--- RECORDS FOR PROCESSING Enclosed Below ---

-- ==== Sys2Proof/Machine/VectorWord.lean ====
section
/-!
DEFINITION. The V3, VI and P words: the use of operand-form IMMX (R266, R316), operand legality (R63, R263), and the one
operation by which a lane instruction writes its result.
-/
namespace Sys2Proof.Machine

/-- Which fields of an operand-form IMMX a word uses (R266). -/
structure OperUse where
  rm : Bool
  sat : Bool
  el : Bool
  pc : Bool
  sc : Bool
deriving DecidableEq, Repr

/-- No field but SC through SB 127. -/
def useNone : OperUse := ⟨false, false, false, false, false⟩
/-- RM alone. -/
def useRm : OperUse := { useNone with rm := true }

/-- The code of the second source of a V3 word: SB, or SC where SB is 127 (R316). -/
def secondCode (c : GCtx) (b : BitVec 7) : Nat :=
  if b = 127 then (match operHint c.cl.hints with
    | some o => o.sc
    | none => 127)
  else b.toNat

/-- Whether the fields of an operand-form IMMX that the word does not use are zero (R266, R316). -/
def operLegal (c : GCtx) (u : OperUse) (sb127 : Bool) : Bool :=
  match operHint c.cl.hints with
  | none => true
  | some o =>
    (u.rm || o.rm == 0) && (u.sat || !o.sat) && (u.el || o.el == 0) && (u.pc || o.pc == 0) && (u.sc || sb127 || o.sc == 0)

/-- The rounding mode of a word that accepts RM (R80). -/
def roundingMode (c : GCtx) : RMode :=
  match operHint c.cl.hints with
  | some o => rmodeOf o.rm
  | none => .rn

/-- What R267 needs of a V3 word with a 32-bit vector destination. -/
def v3Info (c : GCtx) (u : OperUse) (d : BitVec 7) (a : BitVec 8) (b : Option (BitVec 7)) (readsD : Bool) : WordInfo :=
  let v := c.tm.vregs
  let second := b.map (secondCode c)
  { plainInfo with
    accepts := acceptsOper
    legal := dstOk v d.toNat && srcOk v a.toNat && second.all (srcOk v) && !(readsD && d == 120) &&
      operLegal c u (b == some 127)
    count := max (srcCount a.toNat) (second.elim 0 srcCount)
    reads := srcRegs a.toNat ++ second.elim [] srcRegs ++ if readsD then dstRegs d.toNat else []
    writes := dstRegs d.toNat }

/-- The effect of a lane instruction with a 32-bit vector destination: the value of each lane (R27, R65, R71). -/
def laneResult (d : BitVec 7) (f : State → GCtx → Nat → Word) (c : GCtx) (s : State) : GRes :=
  .done (writeResult s c d.toNat (writeLanes c) (mkLanes (f s c)))

/-- A V3 word that computes one 32-bit result in each lane. -/
def v3Word (i : Instr) (u : OperUse) (d : BitVec 7) (a : BitVec 8) (b : Option (BitVec 7)) (readsD : Bool)
    (f : State → GCtx → Nat → Word) (s : State) : Out :=
  gangOnly i (fun c => v3Info c u d a b readsD) (laneResult d f) s

/-- A V3 word of two 32-bit sources read as integers (R263). -/
def intWord (i : Instr) (d : BitVec 7) (a : BitVec 8) (b : BitVec 7) (f : Word → Word → Word) (s : State) : Out :=
  v3Word i useNone d a (some b) false (fun s c l => f (srcLane s c a.toNat l) (srcLane s c (secondCode c b) l)) s

/-- A V3 word of one 32-bit source read as an integer. -/
def intWord1 (i : Instr) (d : BitVec 7) (a : BitVec 8) (f : Word → Word) (s : State) : Out :=
  v3Word i useNone d a none false (fun s c l => f (srcLane s c a.toNat l)) s

/-- A V3 word of two 32-bit sources and its destination's old value. -/
def intWord3 (i : Instr) (d : BitVec 7) (a : BitVec 8) (b : BitVec 7) (f : Word → Word → Word → Word) (s : State) : Out :=
  v3Word i useNone d a (some b) true
    (fun s c l => f (srcLane s c a.toNat l) (srcLane s c (secondCode c b) l) (srcLane s c d.toNat l)) s

/-- What R267 needs of a VI word. -/
def viInfo (c : GCtx) (d : BitVec 7) (a : Option (BitVec 8)) (readsD : Bool) : WordInfo :=
  let v := c.tm.vregs
  { plainInfo with
    accepts := acceptsImm
    legal := dstOk v d.toNat && a.all (fun a => srcOk v a.toNat) && !(readsD && d == 120)
    count := a.elim 0 fun a => srcCount a.toNat
    reads := (a.elim [] fun a => srcRegs a.toNat) ++ if readsD then dstRegs d.toNat else []
    writes := dstRegs d.toNat }

/-- The immediate of a VI word as an integer (R266). -/
def viInt (c : GCtx) (imm : BitVec 8) : Word := (viImm c.cl.hints imm).1

/-- The immediate of a VI word as FP32: a plain immediate is converted exactly, an extended one is a bit pattern (R266). -/
def viFloat (c : GCtx) (imm : BitVec 8) : Word :=
  match viImm c.cl.hints imm with
  | (x, true) => x
  | (x, false) => srcF32.inlineF32 x.toInt

/-- A VI word of a source read as an integer. -/
def viWord (i : Instr) (d : BitVec 7) (a : BitVec 8) (imm : BitVec 8) (f : Word → Word → Word) (s : State) : Out :=
  gangOnly i (fun c => viInfo c d (some a) false)
    (laneResult d fun s c l => f (srcLane s c a.toNat l) (viInt c imm)) s

/-- A VI word of a source read as FP32. -/
def viFloatWord (i : Instr) (d : BitVec 7) (a : BitVec 8) (imm : BitVec 8) (readsD : Bool) (f : Word → Word → Word → Word)
    (s : State) : Out :=
  gangOnly i (fun c => viInfo c d (some a) readsD)
    (laneResult d fun s c l => f (srcF32 s c a.toNat l) (viFloat c imm) (srcLane s c d.toNat l)) s

/-- A V3 word of two sources read as FP32, its destination's old value, and the rounding mode. -/
def floatWord (i : Instr) (u : OperUse) (d : BitVec 7) (a : BitVec 8) (b : BitVec 7) (readsD : Bool)
    (f : RMode → Word → Word → Word → Word) (s : State) : Out :=
  v3Word i u d a (some b) readsD
    (fun s c l => f (roundingMode c) (srcF32 s c a.toNat l) (srcF32 s c (secondCode c b) l) (srcLane s c d.toNat l)) s

end Sys2Proof.Machine
end

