-- ==== Sys2Proof/Machine/Waits.lean ====
section
/-!
DEFINITION. What satisfies a swappable wait (02 R34) and how a stream goes on from one, in a resident team or in a saved context
(R36); and the completion of a long-latency load, store or atomic (15 R260, 02 R30).
-/
namespace Sys2Proof.Machine

/-! ### Waits -/

/-- The range that holds a byte is still MIGRATING (R132). -/
def stillMigrating (s : State) (asid va : Nat) : Bool :=
  match findRange s asid va with
  | some (_, e) => e.st == rsMigrating
  | none => false

/-- Every line of a fill stall is FULL or FAULTED (R106). -/
def linesReady (tm : Team) (ls : List Nat) : Bool := ls.all fun l => fillTag tm l == tagFull || fillTag tm l == tagFaulted

/-- Whether an engine operation of a stream has still to replay an access that a MIGRATING range has held: the stream's parked access comes
after it (R132). -/
def replaysFirst (tm : Team) (who : StreamName) : Bool := tm.eops.any fun o => o.who == who && o.held != []

/-- Whether what satisfies a gang's wait has come about (R34, R168, R171, R344). -/
def gangWaitDone (s : State) (tm : Team) (g : Nat) (gg : Gang) : Wait → Bool
  | .qpop q => !(queueOf tm q).isEmpty || othersGone tm (.gang g)
  | .qpush q => (decide (0 < allowance tm q g) && decide ((queueOf tm q).length < 16)) || othersGone tm (.gang g)
  | .dqpop => match gg.dq with
    | [] => tm.hawk.st == .stopped
    | e :: _ => !e.spec
  | .fill ls => linesReady tm ls
  | .residency va => !stillAbsent s (asidOf s tm) va
  | .migrating va => !stillMigrating s (asidOf s tm) va && !replaysFirst tm (.gang g)
  | .joinw => tm.join == 0
  | .spawn => decide (tm.join < 65535)
  | .yieldFlag f _ => flagOf gg.flags f == 0
  | _ => false

/-- Whether what satisfies the hawk's wait has come about (R34). -/
def hawkWaitDone (s : State) (tm : Team) : Wait → Bool
  | .qpop q => !(queueOf tm q).isEmpty || othersGone tm .hawk
  | .qpush q => (decide (0 < allowance tm q 16) && decide ((queueOf tm q).length < 16)) || othersGone tm .hawk
  | .fill ls => linesReady tm ls
  | .residency va => !stillAbsent s (asidOf s tm) va
  | .migrating va => !stillMigrating s (asidOf s tm) va && !replaysFirst tm .hawk
  | .dqpush g => match gangOf tm g with
    | some gg => gangExited gg || decide (gg.dq.length < 16)
    | none => true
  | .kwait flags => flagsClear tm.hawk.flags flags
  | _ => false

/-- The waits that only an outside event satisfies (R34): the ones a saved context takes part in. -/
def outsideKind : Wait → Bool
  | .residency _ | .migrating _ | .joinw | .spawn => true
  | _ => false

/-- Whether a team in this state may have a wait ended. -/
def mayWake (tm : Team) (w : Wait) : Bool :=
  tm.st == .running || (outsideKind w && (tm.st == .swapped || tm.st == .swapout || tm.st == .swapin))

/-- A fragment that waits for a pool entry after a trap was delivered to it (R59). -/
def needEntry (s : State) (lid tid g f : Nat) : State :=
  match teamIdx s lid tid with
  | none => s
  | some t => modFrag s t g f fun fr => if fr.st == .issuing then { fr with st := goState fr } else fr

/-- A fragment goes on from its wait, where the wait is satisfied: JOINW at the next instruction (R40), YIELD at its label (R168),
any other at the instruction that waits. -/
def wakeFrag (keep : Wait → Bool) (lid tid g f : Nat) (s : State) : State :=
  match teamIdx s lid tid with
  | none => s
  | some t =>
    match listAt s.teams t with
    | none => s
    | some tm =>
      match (gangOf tm g).bind fun gg => (fragOf gg f).map fun fr => (gg, fr) with
      | none => s
      | some (gg, fr) =>
        match fr.st with
        | .waiting w =>
          if !keep w || !mayWake tm w || !gangWaitDone s tm g gg w then s
          else match w, fr.clause with
          | .joinw, _ => modGang s t g fun gg => advanceGang s.cycle gg f
          | .yieldFlag n label, some cl =>
            let c := fragCtx t g f tm gg fr cl
            needEntry (finish .nop s c (yieldGo c n label s)) lid tid g f
          | _, _ => modFrag s t g f fun fr => { fr with st := goState fr }
        | _ => s

/-- The hawk goes on from its wait, where the wait is satisfied. -/
def wakeHawk (keep : Wait → Bool) (lid tid : Nat) (s : State) : State :=
  match teamIdx s lid tid with
  | none => s
  | some t =>
    match listAt s.teams t with
    | none => s
    | some tm =>
      match tm.hawk.st with
      | .waiting w =>
        if keep w && mayWake tm w && hawkWaitDone s tm w then modHawk s t fun hk => { hk with st := .issuing } else s
      | _ => s

/-- Ends the satisfied waits of a stream; a saved team that becomes ready takes its place in the order of readiness (R36, R388). -/
def wakeStream (keep : Wait → Bool) (lid tid : Nat) (who : StreamName) (s : State) : State :=
  let before := (teamBy s lid tid).any teamReady
  let s := match who with
    | .gang g => (List.range 8).foldl (fun s f => wakeFrag keep lid tid g f s) s
    | .hawk => wakeHawk keep lid tid s
  match teamIdx s lid tid with
  | some t => if before then s else stampReady s t
  | none => s

/-- Ends the satisfied waits of every stream of a team. -/
def wakeTeam (keep : Wait → Bool) (lid tid : Nat) (s : State) : State :=
  match teamBy s lid tid with
  | none => s
  | some tm => (streamsOf tm).foldl (fun s who => wakeStream keep lid tid who s) s

/-- Ends the satisfied waits of every team: what a widening or a move does for the accesses parked on it (R128, R132). -/
def wakeAll (keep : Wait → Bool) (s : State) : State :=
  (s.teams.map fun tm => (tm.lid, tm.tid)).foldl (fun s x => wakeTeam keep x.1 x.2 s) s

/-- Waits that the end of a widening or of a move satisfies. -/
def rangeWait : Wait → Bool
  | .residency _ | .migrating _ => true
  | _ => false

/-- SWAPPABLE_WAIT_SATISFIED (R34, R36). -/
def execSwappableWaitSatisfied (lid tid : Nat) (who : StreamName) (s : State) : Out := .next (wakeStream (fun _ => true) lid tid who s)

/-! ### Completion of a load, store or atomic (R260) -/

/-- What a completion deposits in a gang's register. -/
def deposit (gg : Gang) : Deposit → Gang
  | .lanes (.v n) m x => setV gg n m x
  | .lanes (.o n) m x => setO gg n m x
  | .lanes .y0 m x => { gg with y0 := mergeLanes m x gg.y0 }
  | .lanes _ _ _ => gg
  | .pred n m x => setP gg n m x
  | .gpr n x => setG gg n x
  | .kpr _ _ => gg
  | .tag n x => setTag gg n x

/-- A condition source once a load has come. -/
def fillSource (id : Nat) (x : DWord) : CmpSource → CmpSource
  | .load n => if n = id then .value x else .load n
  | .value y => .value y

/-- The condition bits that have been computed: (window place, bit, value), and the compares still pending (R30). -/
def resolveCmps (l : List PendingCmp) : List (Option Nat × Nat × Bool) × List PendingCmp :=
  l.foldr (fun p r =>
    match p.a, p.b with
    | .value x, .value y => ((p.inWindow, p.cbit, kcmpHolds p.cond x y) :: r.1, r.2)
    | _, _ => (r.1, p :: r.2)) ([], [])

/-- A condition bit reaches the hawk, and, where the KCMP stood before them, the window's checkpoint and the registers of held
words (R30, R32). -/
def applyBit (hk : Hawk) (x : Option Nat × Nat × Bool) : Hawk :=
  let set (c : BitVec 8) : BitVec 8 := setCBit c x.2.1 x.2.2
  let after (n : Nat) : Bool := match x.1 with
    | none => true
    | some m => decide (m < n)
  let win (w : SpecWindow) : SpecWindow :=
    { w with c := if x.1.isNone then set w.c else w.c,
             held := w.held.map fun h => if after h.count then { h with c := set h.c } else h }
  { hk with c := set hk.c, window := hk.window.map win }

/-- A KLD's value reaches its register: the hawk's, the checkpoint where the KLD stood before the window, and those of held words
that stood after it; the compares that it completes are computed (R30, R32, R322). -/
def depositK (id n : Nat) (x : DWord) (hk : Hawk) : Hawk :=
  let set (k : Smap DWord) : Smap DWord := smSet 0 k n x
  let win (w : SpecWindow) : SpecWindow :=
    { w with k := if id < w.firstOp then set w.k else w.k,
             held := w.held.map fun h => if id < h.firstOp then { h with k := set h.k } else h }
  let hk := { hk with k := set hk.k, kpend := hk.kpend.filter fun p => p.2 != id, window := hk.window.map win }
  let r := resolveCmps (hk.cpend.map fun p => { p with a := fillSource id x p.a, b := fillSource id x p.b })
  r.1.foldl applyBit { hk with cpend := r.2 }

/-- Completes an outstanding load: its deposits are written and its flag falls (R260). -/
def completeLoad (s : State) (t : Nat) (l : LoadOp) : State :=
  let s := modTeam s t fun tm => { tm with loads := tm.loads.filter fun x => x.id != l.id }
  match l.who with
  | .gang g => modGang s t g fun gg => { l.deposits.foldl deposit gg with flags := smSet 0 gg.flags l.flag (flagOf gg.flags l.flag - 1) }
  | .hawk =>
    modHawk s t fun hk =>
      let hk := { hk with flags := smSet 0 hk.flags l.flag (flagOf hk.flags l.flag - 1) }
      l.deposits.foldl (fun hk d => match d with
        | .kpr n x => depositK l.id n x hk
        | _ => hk) hk

/-- Whether writes through a peer window of an instruction in flight have not been acknowledged (R239, R370). -/
def writesOut (s : State) (lid tid op : Nat) : Bool := s.peers.any fun r => r.lid == lid && r.tid == tid && r.op == some op

/-- LONG_LATENCY_COMPLETION (R260): of a team that holds its slots, once every byte that the instruction writes has completed (R370). -/
def execLongLatencyCompletion (lid tid op : Nat) (s : State) : Out :=
  .next (match teamIdx s lid tid with
    | none => s
    | some t =>
      match listAt s.teams t with
      | none => s
      | some tm =>
        match tm.loads.find? fun l => l.id == op with
        | none => s
        | some l => if resident tm ∧ !writesOut s lid tid op then honour (completeLoad s t l) t else s)

end Sys2Proof.Machine
end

--- End of Enclosed RECORDS FOR PROCESSING ---

▶ [WHAT THE TASK ASKS]:
Reproduce the lines of the entries above from the one with "through SB 127. -/" to the one with "none => .rn", both included, exactly and without any other line.

▶ [WRITTEN REPLY]:
/-- No field but SC through SB 127. -/
def useNone : OperUse := ⟨false, false, false, false, false⟩
/-- RM alone. -/
def useRm : OperUse := { useNone with rm := true }

/-- The code of the second source of a V3 word: SB, or SC where SB is 127 (R316). -/
def secondCode (c : GCtx) (b : BitVec 7) : Nat :=
  if b = 127 then (match operHint c.cl.hints with
    | some o => o.sc
    | none => 127)
  else b.toNat

/-- Whether the fields of an operand-form IMMX that the word does not use are zero (R266, R316). -/
def operLegal (c : GCtx) (u : OperUse) (sb127 : Bool) : Bool :=
  match operHint c.cl.hints with
  | none => true
  | some o =>
    (u.rm || o.rm == 0) && (u.sat || !o.sat) && (u.el || o.el == 0) && (u.pc || o.pc == 0) && (u.sc || sb127 || o.sc == 0)

/-- The rounding mode of a word that accepts RM (R80). -/
def roundingMode (c : GCtx) : RMode :=
  match operHint c.cl.hints with
  | some o => rmodeOf o.rm
  | none => .rn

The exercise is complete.